/-- Session totals and slots, host ports, precision time (Table 12.10). -/
def State.viewSession (s : State) (i : Fin 32) (sub : Nat) : Nat :=
  let x := s.sessions[i]
  match sub with
  | 0x01 => if x.isOpen then s.sid i else 0
  | 0x02 => x.hostId
  | 0x03 => x.roles
  | 0x04 => if x.isOpen then (x.leaseEnd - s.ft) / msFt 1 else 0
  | 0x05 => packBits [(16, x.port), (144, x.addr)]
  | 0x06 => x.retx
  | 0x07 => x.stale
  | _ => 0

def State.view1F00 (s : State) (sub : Nat) : Nat :=
  match sub with
  | 0x01 => ((fins 32).filter fun i => s.sessions[i].isOpen).length
  | 0x05 => s.refusals
  | 0x06 => s.authFails
  | 0x07 => s.replays
  | 0x08 => s.staleSess
  | _ => 0

def State.viewHostPort (s : State) (p : Fin 4) (sub : Nat) : Nat :=
  let x := s.hports[p]
  match sub with
  | 0x05 => factory (0x1F40 + p.val) 0x05
  | 0x0E => x.link
  | 0x0F => x.rx
  | 0x10 => x.tx
  | 0x11 => x.fecOk
  | 0x12 => x.fecBad
  | 0x13 => x.discard
  | _ => 0

def State.viewPtp (s : State) (sub : Nat) : Nat :=
  let x := s.ptp
  match sub with
  | 0x04 => x.state
  | 0x05 => toU 32 x.offset
  | 0x06 => packBits [(64, x.pair.1), (48, x.pair.2 / 1000000000), (32, x.pair.2 % 1000000000)]
  | 0x07 => x.port.getD 0xFF
  | _ => 0

def Can.view (x : Can) (sub : Nat) : Nat :=
  match sub with
  | 0x05 => x.bus
  | 0x06 => x.rx
  | 0x07 => x.tx
  | 0x08 => x.discard
  | 0x09 => x.busOffs
  | _ => 0

/-- Transactions (Table 13.12). -/
def State.viewTx (s : State) (y : Fin 8) (sub : Nat) : Nat :=
  let x := s.txs[y]
  match sub with
  | 0x01 => s.txid y
  | 0x02 => x.state
  | 0x03 => x.result
  | 0x04 => x.touched.length
  | 0x05 => packBits [(8, x.waitIdle), (8, x.waitItem)]
  | 0x06 => x.sid
  | _ => 0

def State.view1F80 (s : State) (sub : Nat) : Nat :=
  match sub with
  | 0x01 => ((fins 8).filter fun y => s.txs[y].state == 1 || s.txs[y].state == 2).length
  | 0x04 => s.conflicts
  | 0x05 => s.staleTx
  | _ => 0

/-- Zones (Tables 2.10, 3.7, 4.4, 5.5, 12.10, 14.3). -/
def State.viewZone (s : State) (z : Fin 8) (sub : Nat) : Nat :=
  let x := s.zones[z]
  if 0x80 ≤ sub ∧ sub ≤ 0x8B then x.counter (sub - 0x80)
  else
    match sub with
    | 0x04 => s.zoneReady z
    | 0x05 => ((s.zoneHeads z).filter fun h => s.heads[h].inService).length
    | 0x10 => x.state.code
    | 0x17 => x.stale
    | 0x22 => sumN (x.res.map Res.cyc)
    | 0x23 => sumN (x.res.map Res.bur)
    | 0x37 => x.maskResult
    | 0x40 => x.quality
    | 0x41 => x.unhideable
    | 0x42 => x.substituted
    | 0x43 => x.spread
    | 0x44 => x.reassigned
    | 0x45 => x.unhidden
    | 0x46 => x.guarded
    | 0x5B => x.place.code
    | 0x5C => toU 48 (roundR (s.estimate z s.ft).1)
    | 0x5D => toU 32 (roundR ((s.estimate z s.ft).2 / umsPuFt 1))
    | 0x5E => toU 48 (roundR x.hwm)
    | 0x62 => toU 16 x.traverse
    | 0x63 => x.spillway
    | 0x64 => x.withdrawn
    | 0x65 => x.faults
    | 0x66 => x.reversals
    | 0x67 => x.patternHandle
    | 0x78 => optNat x.owner
    | 0x79 => match s.actingSession z with | some i => s.sid i | none => 0
    | 0x8C => x.admitted
    | 0x8D => packBits (x.late.toList.map fun n => (64, n))
    | _ => 0

/-- The ledger, templates and tiles (Tables 2.10, 3.7); selections are those of session `w`. -/
def State.view2400 (s : State) (w : Fin 32) (sub : Nat) : Nat :=
  match sub with
  | 0x02 => s.outcomeRead (s.outcomeSelect w)
  | 0x03 => s.outcomeSelect w
  | 0x04 => s.items.length
  | 0x05 => (s.items.filter fun it => it.held).length + s.heldOut.length
  | 0x06 => s.lateReports
  | 0x07 => s.noticesSent
  | _ => 0

/-- The value of a select object of a session (R390). -/
def State.select (s : State) (w : Fin 32) (i sub : Nat) : Nat := sget (objDefault i sub) s.sessions[w].selects (objKey i sub)

/-- Objects of Table 3.7. The select value reads back; a stale template or tile handle still reads as written. HOST_TAG stands in no
row of the table, so no read returns it, and a load that is no whole number is rounded up (DESIGN CHOICE, notes/assumptions/26). -/
def State.view2800 (s : State) (w : Fin 32) (sub : Nat) : Nat :=
  let tpl := s.template? (s.select w 0x2800 0x02)
  let tile := s.tile? (s.select w 0x2800 0x06)
  let load := (fins 8).foldl (fun (a : Rat × Rat) z => let l := s.zoneLoad z s.zones[z].res; (a.1 + l.1, a.2 + l.2)) (0, 0)
  match sub with
  | 0x03 => match tpl with | some a => a.st.code | none => 0
  | 0x04 => match tpl with | some a => a.refs | none => 0
  | 0x07 => match tile with | some a => a.st.code | none => 0
  | 0x08 =>
    match tile with
    | some a => (s.items.filter fun it => it.refs && it.refTiles.contains a.tileHandle).length
    | none => 0
  | 0x0A => ceilR load.1
  | 0x0B => ceilR load.2
  | 0x0C => s.dataErrors
  | 0x0D => (s.tplEnd - s.tplBase) * 2 / mib
  | 0x0E => s.streamDiscards
  | _ => 0

/-- Nozzle entries of a head by number, as one little-endian number (R233). -/
def Head.mapBytes (x : Head) : Nat :=
  packBits ((List.range x.nozzleTotal).map fun i => (8, x.newest.entry i))

/-- Values of 16 bits per nozzle. -/
def Head.words (x : Head) (m : SMap Nat) : Nat := packBits ((List.range x.nozzleTotal).map fun i => (16, sget 0 m i))

/-- The nozzle that a session has selected. -/
def State.selNozzle (s : State) (w : Fin 32) (h : Fin 64) : Nat :=
  s.heads[h].nozzleOf (s.select w (hIdx h) 0x4C)

/-- Where a head is served (0x3000 .07). -/
def State.linkPosition (s : State) (h : Fin 64) : Nat :=
  let x := s.heads[h]
  match x.link with
  | none => 0xFFFF
  | some l => let (p, d) := s.servedBy h; packBits [(4, p.val), (4, d), (1, b2n (p != l && s.ports[l].dual == .split))]

/-- Heads (Tables 4.4, 6.9, 8.6, 14.5). -/
def State.viewHead (s : State) (w : Fin 32) (h : Fin 64) (sub : Nat) : Nat :=
  let x := s.heads[h]
  if x.idState = .absent ∧ sub ≠ 0x4D then objDefault (hIdx h) sub
  else if 0x51 ≤ sub ∧ sub ≤ 0x54 then x.rowQuality[Fin.ofNat 4 (sub - 0x51)]
  else
    match sub with
    | 0x01 => x.idState.code
    | 0x02 => fld x.maker 0 (8 * 368)
    | 0x03 => s.headReady h
    | 0x05 => x.trim
    | 0x06 => match s.zoneOfHead h with | some z => z.val | none => 0xFF
    | 0x07 => s.linkPosition h
    | 0x08 => x.linesFired
    | 0x09 => x.dropsFired
    | 0x10 => x.thermal.code
    | 0x11 => toU 16 x.temp
    | 0x16 => x.warmPeriod
    | 0x17 => x.cooldowns
    | 0x20 => if x.scanBlk.isSome then 2 else if s.scanIsDue h then 1 else 0
    | 0x28 => x.lastFull
    | 0x29 => x.aborted
    | 0x2A => x.words x.ratio
    | 0x2B => if x.baseOk then x.words x.baseline else 0
    | 0x4D => x.newest.entry (s.selNozzle w h)
    | 0x4E => x.mapBytes
    | 0x4F => x.installs
    | 0x50 => b2n x.pend.isSome
    | 0x72 => if x.blockOk then fld x.maker (8 * 0x20) 256 else 0
    | 0x73 => if x.blockOk then fld x.maker (8 * 0x40) (8 * 280) else 0
    | 0x74 => x.fMax
    | 0x75 => s.energyReady h
    | 0x76 => x.clamped
    | 0x77 => x.suppressed
    | _ => 0
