-- ==== Sys2Proof/Machine/Dispatch.lean ====
section
/-! DEFINITION. The meaning of each command: one direct call for each constructor of `Instr`. -/

namespace Sys2Proof.Machine
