-- ==== Sys2Proof/Machine/Core.lean ====
section
/-! DEFINITION. The machine that the host runs. -/

def Sys2Proof.core : Host.Core :=
  { State := Sys2Proof.Machine.State, Fault := Sys2Proof.Machine.Fault, Refusal := Sys2Proof.Machine.Refusal,
    step := Sys2Proof.Machine.step, reset := Sys2Proof.Machine.State.reset }
end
———
* _DIRECTIONS_
Write down, word for word, the lines above from the one containing "(0x3000 .07). -/" through the one containing "8.6, 14.5). -/", both ends included.

* _WRITTEN SOLUTION_
/-- Where a head is served (0x3000 .07). -/
def State.linkPosition (s : State) (h : Fin 64) : Nat :=
  let x := s.heads[h]
  match x.link with
  | none => 0xFFFF
  | some l => let (p, d) := s.servedBy h; packBits [(4, p.val), (4, d), (1, b2n (p != l && s.ports[l].dual == .split))]

/-- Heads (Tables 4.4, 6.9, 8.6, 14.5). -/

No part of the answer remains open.